'Robust enforcement of rules' can mend battered reputation
IRELAND'S reputation has been damaged and the country must let the rest of the world know that it will have best-practice regulation with robust enforcement, a leading international consultant has said.
Anne Molyneaux, director of CS International, told an Irish Stock Exchange (ISE) meeting on corporate governance that reputation was an issue even for the US after the global crash.
"People do not trust US companies anymore. But the US is acting to deal with this, with new rules and implementation of those rules," she said.
Tanaiste Mary Coughlan told the conference it was necessary to distinguish between the banking sector and the rest of corporate Ireland.
"It is wrong to blacken, here and abroad, the reputation of all our companies because of serious failures in a particular sector," she said.
There was no such thing as a "light touch" regulatory regime for Irish companies, but we should "think long and hard" before extending the power of the State into the affairs of private sector enterprise where it has no prior property rights, Ms Coughlan said.
ISE chairman Padraic O'Connor said the Exchange's reputation has been damaged when some companies deviated from the principles of the code on corporate governance.

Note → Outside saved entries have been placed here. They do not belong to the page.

/-- R264: an atomic request: the 32-bit swap, or one of the requests that a bank does not perform as such. -/
inductive AtomReq where
  | swap
  /-- The host's CAS or a 64-bit AtomicOp; a Scribe core's other or 64-bit AMO. -/
  | other
  /-- LR.W and SC.W of a Scribe core. -/
  | loadReserved
  | storeConditional
  deriving DecidableEq, Repr

/-- R518, R523: the registers of configuration space that the model holds: Vendor ID and Device ID, Command, class code, the power
state of PMCSR, MSI-X Message Control, and AER's uncorrectable status and mask (log entry 120). -/
inductive CfgReg where
  | id | command | classCode | power | msix | aerStatus | aerMask
  deriving DecidableEq, Repr

/-- R518, R519, R569: an access of a memory word: the host's write or read through BAR2, or a Scribe core's plain load, fetch or
store; or the host's configuration read or write of the endpoint, which has no command of its own. -/
inductive MemAcc where
  | write
  | read
  | load (core : Nat)
  | fetch (core : Nat)
  | store (core : Nat)
  | cfgRead (r : CfgReg)
  | cfgWrite (r : CfgReg)
  deriving DecidableEq, Repr

/-- R573, R574: what the RESET_N pad does: a whole low pulse, low for some time so far, or a release. -/
inductive ResetEdge where
  | pulse | low | release
  deriving DecidableEq, Repr

/-- R337: a continuation fragment as received: its SMD, its fragment count and its bytes, mCRC or FCS included. -/
structure RxFrag where
  smd : Nat
  count : Nat
  bytes : List Byte
  deriving DecidableEq, Repr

"However, responsibility for corporate governance issues is not solely down to publicly listed firms and the Government must lead by example in ensuring that public sector companies practiced the highest standards," he said.
ISE chief executive Deirdre Somers said it could not have done much more with regard to Anglo Irish Bank because of its limited regulatory role.
However, the dual role of chairman and chief executive was a breach of the code, and Ireland must learn the lessons of recent corporate governance failures.
Prof Niamh Brennan of the Centre for Corporate Governance at UCD, said standards at public bodies and companies should be higher than those of listed companies, because taxpayers cannot sell their "shares".
Fine Gael enterprise spokesman Leo Varadkar TD told the conference the reputational damage to Ireland does not have to be lasting.
"It is up to us to put our house in order, to do it quickly and to show the world that Ireland is second to none when it comes to governance, ethics and open government," Mr Varadkar said.
Labour spokesperson Joan Burton TD said she had the impression that the financial regulators sometimes did not feel powerful enough to question the chief executives of mighty banks about what they were doing.